The Case for George Washington
George Washington was not just “first in war, first in peace and first in the hearts of his countrymen,” as he was eulogized by Henry Lee, but first among America’s chief executives in the minds of many presidential scholars, including Pulitzer Prize-winning historian Joseph Ellis. After leading the Continental Army to an improbable victory over the world’s most powerful empire, Washington faced another daunting challenge to transform ink on parchment into the actuality of the American presidency.

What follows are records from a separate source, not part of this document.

/-- `SPI.WRITE` and `SPI.READ` started with SCK 0 make exactly eight SCK pulses and end with SCK 0; no change of MOSI
happens while SCK is 1 (R146, R148). -/
def Obligations.SpiTransfersMakeEightPulses : Prop :=
  ∀ (r : Request) (s : State), ((∃ b, r = .spiWrite b) ∨ r = .spiRead) → s.Ready → s.Undisturbed →
    s.lines.sck = false →
    ∃ t es, exec r.toInstr s = .next t ∧ t.trace = s.trace ++ es ∧ countOn s.params raisesSck s.lines es = 8 ∧
      countOn s.params lowersSck s.lines es = 8 ∧ countOn s.params movesMosiWhileSckHigh s.lines es = 0 ∧
      t.lines.sck = false

/-! ## Bridges -/

/-- `HOST.I2C_READ` (R175, R177): every acknowledge bit ignored, the `N` bytes read written to the host in bus order,
the last answered with NACK, the bus left idle. The transmitter is free whenever it is polled. -/
def Obligations.HostI2cReadCompletes : Prop :=
  ∀ (alen d ah al n : Byte) (k : Nat) (tx : List Bool) (s : State), s.Ready → s.Free → s.Undisturbed → s.NoSclWait →
    addressLength s.params.alenCoding alen = some k → n ≠ 0 → s.env.tx = List.replicate n.toNat true ++ tx →
    ∃ t es, exec (.hostI2cRead alen d ah al n) s = .next t ∧ t.trace = s.trace ++ es ∧
      conversation es = i2cReadTalk s.params s.env k d ah al n.toNat ∧
      t.lines = { s.lines with scl := .rel, sda := .rel } ∧ t.phase = .idle ∧ t.fault = none ∧ t.params = s.params ∧
      t.caller = { s.caller with bridge := [], resp := none, v := readByte s.env (k + 2) (n.toNat - 1) } ∧
      t.env = { s.env.advance (k + 2 + 8 * n.toNat) with tx := tx }

/-- `HOST.I2C_WRITE` (R176, R177): each payload byte read just before it is sent, the acknowledge bits ignored, the
settle delay, then `'K'`. The payload has come and the transmitter is free. -/
def Obligations.HostI2cWriteCompletes : Prop :=
  ∀ (alen d ah al n : Byte) (k : Nat) (payload rest : List Byte) (tx : List Bool) (s : State),
    s.Ready → s.Free → s.Undisturbed → s.NoSclWait →
    addressLength s.params.alenCoding alen = some k → n ≠ 0 → payload.length = n.toNat →
    s.env.host = payload ++ rest → s.env.tx = true :: tx →
    ∃ t es, exec (.hostI2cWrite alen d ah al n) s = .next t ∧ t.trace = s.trace ++ es ∧
      conversation es = i2cWriteTalk s.params k d ah al payload ∧
      t.lines = { s.lines with scl := .rel, sda := .rel } ∧ t.phase = .idle ∧ t.fault = none ∧ t.params = s.params ∧
      t.caller = { s.caller with bridge := [], resp := none, p := payload.getLastD 0 } ∧
      t.env = { s.env.advance (k + 1 + n.toNat) with host := rest, tx := tx }

/-- `HOST.SPI_READ` (R181). -/
def Obligations.HostSpiReadCompletes : Prop :=
  ∀ (ah al n : Byte) (tx : List Bool) (s : State), s.Ready → s.Free → s.Undisturbed → n ≠ 0 →
    s.env.tx = List.replicate n.toNat true ++ tx →
    ∃ t es, exec (.hostSpiRead ah al n) s = .next t ∧ t.trace = s.trace ++ es ∧
      conversation es = spiReadTalk s.params s.env ah al n.toNat ∧
      t.lines = { s.lines with cs := .deasserted, sck := false, mosi := al.getLsbD 0 } ∧
      t.phase = .idle ∧ t.fault = none ∧ t.params = s.params ∧
      t.caller = { s.caller with bridge := [], resp := none, v := readByte s.env 0 (n.toNat - 1) } ∧
      t.env = { s.env.advance (8 * n.toNat) with tx := tx }

/-- `HOST.SPI_WRITE` whose first status byte is ready (R179, R180): write-enable in its own select interval, the
page-program, one pass of the busy-poll, then `'K'`. -/
def Obligations.HostSpiWriteCompletes : Prop :=
  ∀ (ah al n : Byte) (payload rest : List Byte) (tx : List Bool) (s : State),
    s.Ready → s.Free → s.Undisturbed → n ≠ 0 → payload.length = n.toNat → s.env.host = payload ++ rest →
    s.env.tx = true :: tx → readByte s.env 0 0 &&& s.params.busyMask = 0 →
    ∃ t es, exec (.hostSpiWrite ah al n) s = .next t ∧ t.trace = s.trace ++ es ∧
      conversation es = spiProgramTalk s.params ah al payload ++ pollTalk s.params ++ [.hostOut 0x4B] ∧
      t.lines = { s.lines with cs := .deasserted, sck := false, mosi := s.params.opRdsr.getLsbD 0 } ∧
      t.phase = .idle ∧ t.fault = none ∧ t.params = s.params ∧
      t.caller = { s.caller with bridge := [], resp := none, v := readByte s.env 0 0, p := payload.getLastD 0 } ∧
      t.env = { s.env.advance 8 with host := rest, tx := tx }

/-- `HOST.SPI_WRITE` whose first status byte is busy: no `'K'` yet, the busy-poll goes on (R180, R184). -/
def Obligations.HostSpiWriteKeepsPollingWhileBusy : Prop :=
  ∀ (ah al n : Byte) (payload rest : List Byte) (s : State),
    s.Ready → s.Free → s.Undisturbed → n ≠ 0 → payload.length = n.toNat → s.env.host = payload ++ rest →
    readByte s.env 0 0 &&& s.params.busyMask ≠ 0 →
    ∃ t es, exec (.hostSpiWrite ah al n) s = .next t ∧ t.trace = s.trace ++ es ∧
      conversation es = spiProgramTalk s.params ah al payload ++ pollTalk s.params ∧
      t.caller.bridge = pollPass s.params ++ [.hostWriteByte 0x4B] ∧ t.phase = .idle ∧ t.fault = none ∧
      t.params = s.params ∧ t.lines.cs = .deasserted ∧ t.env = { s.env.advance 8 with host := rest }

/-- Each further pass of the busy-poll that finds the device busy makes four requests and comes back to the same place,
with no `'K'`, however many passes there are; the first pass that finds it ready, the transmitter being free, writes `'K'`
and ends the write bridge (R180, R184, R204; the second pass of P3). That a busy pass is one step and that the loop is a run
of next states is the model's choice (log entries 8, 9). -/
def Obligations.BusyPollHasNoBound : Prop :=
  ∀ (n : Nat) (rest : List BridgeOp) (s : State), s.Ready → s.Undisturbed →
    s.caller.bridge = pollPass s.params ++ rest →
    (∀ j, j < n → readByte s.env 0 j &&& s.params.busyMask ≠ 0) →
    (∃ t es, core.run n s = .next t ∧ t.trace = s.trace ++ es ∧
      conversation es = (List.replicate n (pollTalk s.params)).flatten ∧
      t.caller.bridge = s.caller.bridge ∧ t.phase = .idle ∧ t.fault = none ∧ t.params = s.params ∧
      t.env = s.env.advance (8 * n)) ∧
    ∀ tx, rest = [.hostWriteByte 0x4B] → s.env.tx = true :: tx → readByte s.env 0 n &&& s.params.busyMask = 0 →
      ∃ t es, core.run (n + 1) s = .next t ∧ t.trace = s.trace ++ es ∧
        conversation es = (List.replicate (n + 1) (pollTalk s.params)).flatten ++ [.hostOut 0x4B] ∧
        t.lines = { s.lines with cs := .deasserted, sck := false, mosi := s.params.opRdsr.getLsbD 0 } ∧
        t.phase = .idle ∧ t.fault = none ∧ t.params = s.params ∧
        t.caller = { s.caller with bridge := [], resp := none, v := readByte s.env 0 n } ∧
        t.env = { s.env.advance (8 * (n + 1)) with tx := tx }

/-- An I2C write bridge whose payload has not all come waits in the middle of its transaction: the bytes that came were
sent, SCL is low and no STOP was made (R171, R185). -/
def Obligations.I2cWriteBridgeWaitsForItsPayload : Prop :=
  ∀ (alen d ah al n : Byte) (k : Nat) (payload : List Byte) (s : State),
    s.Ready → s.Free → s.Undisturbed → s.NoSclWait → addressLength s.params.alenCoding alen = some k →
    payload.length < n.toNat → s.env.host = payload →
    ∃ t es, exec (.hostI2cWrite alen d ah al n) s = .next t ∧ t.trace = s.trace ++ es ∧
      conversation es = [.req 0x1000, reqWrite (addrByte s.params.addrForm d false)] ++ reqAddress k ah al
        ++ payload.flatMap (fun b => [.hostIn b, reqWrite b]) ∧
      t.caller.bridge.head? = some .hostRead ∧ t.phase = .idle ∧ t.fault = none ∧ t.env.host = [] ∧
      t.lines.scl = .low ∧ (s.lines.sda = .rel → busConditions s.params s.lines es = [.start])

/-- An SPI write bridge whose payload has not all come waits with CS asserted (R171, R185). -/
def Obligations.SpiWriteBridgeWaitsForItsPayload : Prop :=
  ∀ (ah al n : Byte) (payload : List Byte) (s : State),
    s.Ready → s.Free → s.Undisturbed → payload.length < n.toNat → s.env.host = payload →
    ∃ t es, exec (.hostSpiWrite ah al n) s = .next t ∧ t.trace = s.trace ++ es ∧
      conversation es = [.req 0x2000, reqSpi s.params.opWren, .req 0x2100, .req 0x2000, reqSpi s.params.opPp,
        reqSpi ah, reqSpi al] ++ payload.flatMap (fun b => [.hostIn b, reqSpi b]) ∧
      t.caller.bridge.head? = some .hostRead ∧ t.phase = .idle ∧ t.fault = none ∧ t.env.host = [] ∧
      t.lines.cs = .asserted
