/-- While no event drives SDA low, a released SDA is released at each sample. -/
theorem countOn_samplesDrivenSda_of_released {p : Params} {es : List Event} (h : .low .sda ∉ es) {l : Lines}
    (released : l.sda = .rel) : countOn p samplesDrivenSda l es = 0 := by
  induction es generalizing l with
  | nil => rfl
  | cons e es ih =>
    rw [List.mem_cons, not_or] at h
    have still : (l.afterEvent p e).sda = .rel := by
      cases e with
      | low i => cases i <;> simp_all [Lines.afterEvent, Lines.setDrive]
      | rel i => cases i <;> simp_all [Lines.afterEvent, Lines.setDrive]
      | set o v => cases o <;> simp_all [Lines.afterEvent, Lines.setOut]
      | reset => rfl
      | _ => exact released
    simp [countOn, samplesDrivenSda, released, ih h.2 still]

/-- When the events of each bit contain no sample of SDA, those of many bits contain none. -/
theorem flatMap_no_sample {f : Bit → List Event} (h : ∀ v, ∀ e ∈ f v, e.isSdaSample = false) (vs : List Bit) :
    ∀ e ∈ vs.flatMap f, e.isSdaSample = false := fun e he => by
  obtain ⟨v, -, he⟩ := List.mem_flatMap.1 he
  exact h v e he

/-- The bits the engine sends are not sampled. -/
theorem sentBits_no_sample (vs : List Bit) : ∀ e ∈ vs.flatMap sentBitEvents, e.isSdaSample = false :=
  flatMap_no_sample (by decide) vs

/-- Each bit received is one sample of SDA, and SDA is not driven meanwhile. -/
theorem receivedBits_sdaSamples (vs : List Bit) :
    (vs.flatMap receivedBitEvents).countP Event.isSdaSample = vs.length ∧ .low .sda ∉ vs.flatMap receivedBitEvents := by
  induction vs with
  | nil => simp
  | cons v vs ih =>
    rw [List.flatMap_cons, List.countP_append, List.mem_append, ih.1, List.length_cons, Nat.add_comm]
    exact ⟨rfl, fun h => h.elim (by simp [receivedBitEvents]) ih.2⟩

/-- SPI requests never sample SDA. -/
theorem spiEvents_no_sample (p : Params) {r : Request} (spi : r.isI2c = false) (vs : List Bit) :
    ∀ e ∈ requestEvents p r vs, e.isSdaSample = false := by
  cases r with
  | spiCsa => simp [requestEvents, csaEvents, Event.isSdaSample]
  | spiCsd => simp [requestEvents, csdEvents, Event.isSdaSample]
  | spiWrite b => exact flatMap_no_sample (f := spiSentBitEvents) (by decide) (bitsOf b)
  | spiRead => exact flatMap_no_sample (f := spiReceivedBitEvents) (by decide) vs
  | _ => cases spi

theorem writeEvents_eq (b : Byte) (v : Bit) :
    writeEvents b v = (bitsOf b).flatMap sentBitEvents ++ ackEvents v := rfl

theorem readEvents_eq (a : Bool) (vs : List Bit) :
    readEvents a vs = [.rel .sda, .delay .i2c] ++ vs.flatMap receivedBitEvents ++ [!a].flatMap sentBitEvents := rfl

/-- The samples of SDA in a request's events: I2C requests sample nothing else, SPI requests never sample SDA. -/
theorem requestEvents_sdaSamples (p : Params) {r : Request} {vs : List Bit} (hv : vs.length = samplesOf r) :
    (requestEvents p r vs).countP Event.isSdaSample = if r.isI2c then samplesOf r else 0 := by
  have none : ∀ {es : List Event}, (∀ e ∈ es, e.isSdaSample = false) → es.countP Event.isSdaSample = 0 := fun h => by
    simpa [List.countP_eq_zero] using h
  cases r with
  | i2cStart => rfl
  | i2cStop => rfl
  | i2cWrite b =>
    rw [requestEvents, writeEvents_eq, List.countP_append, none (sentBits_no_sample _)]
    rfl
  | i2cRead a =>
    rw [requestEvents, readEvents_eq, List.countP_append, List.countP_append, none (sentBits_no_sample _),
      (receivedBits_sdaSamples vs).1, hv]
    rfl
  | _ => exact none (spiEvents_no_sample p rfl vs)
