-- ==== Sys2Proof/WellFormed.lean ====
section
/-! DEFINITION. Well-formed instructions. Every value of every field is legal (spec/30_encoding.md R47,
R48: "all 16 values are legal in every instruction that has the field"), so the checks are the ranges
of the fields of R8. The operand types already hold an operand in its range; the checks are written
over plain numbers so that they can be tried on numbers outside it. -/

namespace Sys2Proof

/-- X or Y: a 4-bit register number, 0 to 15 (R48). -/
def WellFormed.register (n : Nat) : Bool := n < 16

/-- N: a 4-bit row count, 0 to 15 (R47). -/
def WellFormed.rowCount (n : Nat) : Bool := n < 16

/-- NN: an 8-bit immediate, 0 to 255 (R47). -/
def WellFormed.immediate (n : Nat) : Bool := n < 256

/-- NNN: a 12-bit address, 0 to 4095 (R47); "any NNN is legal" (R101), and a target is not checked when
it is written (R65). -/
def WellFormed.address (n : Nat) : Bool := n < 4096

/-- Every operand lies in the range its field gives it (R8, R46). -/
def Instr.wellFormed : Instr → Bool
  | .op00E0 => true
  | .op00EE => true
  | .op1NNN nnn => WellFormed.address nnn.toNat
  | .op2NNN nnn => WellFormed.address nnn.toNat
  | .opANNN nnn => WellFormed.address nnn.toNat
  | .opBNNN nnn => WellFormed.address nnn.toNat
  | .op3XNN x nn => WellFormed.register x && WellFormed.immediate nn.toNat
  | .op4XNN x nn => WellFormed.register x && WellFormed.immediate nn.toNat
  | .op6XNN x nn => WellFormed.register x && WellFormed.immediate nn.toNat
  | .op7XNN x nn => WellFormed.register x && WellFormed.immediate nn.toNat
  | .opCXNN x nn => WellFormed.register x && WellFormed.immediate nn.toNat
  | .op5XY0 x y => WellFormed.register x && WellFormed.register y
  | .op9XY0 x y => WellFormed.register x && WellFormed.register y
  | .op8XY0 x y => WellFormed.register x && WellFormed.register y
  | .op8XY1 x y => WellFormed.register x && WellFormed.register y
  | .op8XY2 x y => WellFormed.register x && WellFormed.register y
  | .op8XY3 x y => WellFormed.register x && WellFormed.register y
  | .op8XY4 x y => WellFormed.register x && WellFormed.register y
  | .op8XY5 x y => WellFormed.register x && WellFormed.register y
  | .op8XY6 x y => WellFormed.register x && WellFormed.register y
  | .op8XY7 x y => WellFormed.register x && WellFormed.register y
  | .op8XYE x y => WellFormed.register x && WellFormed.register y
  | .opDXYN x y n => WellFormed.register x && WellFormed.register y && WellFormed.rowCount n
  | .opEX9E x => WellFormed.register x
  | .opEXA1 x => WellFormed.register x
  | .opFX07 x => WellFormed.register x
  | .opFX0A x => WellFormed.register x
  | .opFX15 x => WellFormed.register x
  | .opFX18 x => WellFormed.register x
  | .opFX1E x => WellFormed.register x
  | .opFX29 x => WellFormed.register x
  | .opFX33 x => WellFormed.register x
  | .opFX55 x => WellFormed.register x
  | .opFX65 x => WellFormed.register x

end Sys2Proof
end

The Case for Abraham Lincoln
When Abraham Lincoln took the oath of office 72 years after Washington, he confronted the greatest crisis in American history with a nation torn in two. Harold Holzer, director of the Roosevelt House Public Policy Institute at Hunter College, says that Lincoln’s work to preserve the Union that Washington helped to create is part of what made him the country’s greatest president. “Saving the Union, which would have ended the American experience, and eradicating the sinful hypocrisy of slavery gives him the edge for me. Plus, he died for his nation’s sins. He was the last victim of the violence necessary to secure the bond between the states. That makes him all the more heroic.”